Once a child has learned a model of other humans—parents, friends, general models of other ‘kids’, etc, the empowerment system naturally then tries to learn ways to control these agents. This is so difficult that it basically drives a huge chunk of subsequent learning for most people, and becomes social theory of mind and innate ‘game theory’. Social status is simply a proxy measure for influence, so it’s closely correlated—or even just the same as—maximization of mutual info between actions and future agent beliefs (ie empowerment). If you think of what the word influence means, it’s actually just a definition of a specific form of empowerment.
The ancient innate Satisficing drives are what I think of as the low-level drive category (hunger,thirst,pain,sex,etc).
And finally the core emotions (happiness, sadness, fear, anger) are a third category. They are ancient subsystems that are both behavioral triggers and learning modulators. Happiness/sadness are just manifestations of predicted utility, whereas fear and anger are innate high-stress behavior modes (flight and fight responses). Humans then inherit more complex triggers—such as the injustice/righteousness triggers for anger, and more complex derived emotions.
I would put altruism/empathy in its own category, although it’s also obviously closely connected to the emotion of love. Implementation wise it results in mixing of the learned utility functions of external agents into the agent’s own root utility function. It is essentially evolved alignment. There are good reasons for this to evolve—basically shared genes and disposable somas, and we’ll want something similar in AGI. It’s a social component in the sense that it needs to connect the learned models of external agents to the core utility function.
We want to align AGI, and the brain’s empathic/altruistic system could show us a practical way to achieve that. I don’t see much role for the other emotional circuitry or innate drives.
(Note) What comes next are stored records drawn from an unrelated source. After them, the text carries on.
/-- DRIVER_ATTACH with RESET (R28): the report, ST_OK, then BR_RESET with scope DEVICE. -/
def execDriverAttachReset (q : Req) (p : AttachP) (s : State) : Host.Outcome State Fault Refusal :=
  .next <|
    let s1 := s.serve (.driverAttachReset q p) (s.attachCmd p) q (driverAttachAttestOnlyChecks q) (fun s _ => (s, none))
    match s1.accepted q 0x0003 with
    | some (_, o) => s1.answerReset q 0x0003 o.accepted (s1.attachAns q p)
    | none => s1

/-- BR_RESET with scope DEVICE: code, length and what R37 checks of it first. -/
def brResetDeviceCmd (p : BrP) : Cmd := { code := 0xFF05, len := 8, rsvd := p.rsvd }

/-- BR_RESET with scope DEVICE: refused for a wrong word, else outstanding until the reset (R38). -/
def brResetDeviceAct (p : BrP) : State → Nat → State × Option Ans :=
  fun s _ => if p.word ≠ 0 then (s, some (Ans.of .invalid)) else (s, none)

/-- BR_RESET with scope DEVICE (R38): answered before the warm reset. -/
def execBrResetDevice (q : Req) (p : BrP) (s : State) : Host.Outcome State Fault Refusal :=
  .next <|
    let s1 := s.serveBr (brResetDeviceCmd p) q (brResetDeviceAct p)
    match s1.accepted q 0xFF05 with
    | some (_, o) => s1.answerReset q 0xFF05 o.accepted okAns
    | none => s1

end Sys2Proof.Machine
end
So we mostly agree here except you seem more interested in various ‘social instincts’ beyond just empathy/altruism (alignment).
I believe humans (and more specifically high-impact humans) are mostly explained by a universal/generic learning system optimizing for a few things: mainly some mix of empowerment, curiosity, and altruism/empathy. There are many other brain systems (innate drives, emotions, etc), but they aren’t so relevant.
I also believe brains are efficient, and thus AGI will end up being brain like—specifically it will also be mostly understandable as a universal neural learning system optimizing for some mix of empowerment, curiosity, and altruism/empathy or equivalents. There may be some other components, but they aren’t as important.
Goals and values are complex learned concepts. Initial AGI will not reinvent all of human cultural history, and instead will just absorb human values—as they emerge from a universal learning system training on human world experience data, and AGI will have a similar universal learning system and similar experience training data. This doesn’t imply AGI will have the exact same values of some typical mix of humans. Only that it’s values will be mostly sampled from within the wide human-set.
From the original comment I was replying to (from Jon Garcia, not you):
There are deep reasons to believe AGI will be more anthropomorphic than not—mostly created in the image of humans. AGI will be much closer to a human mind than some hypothetical superintelligent spider.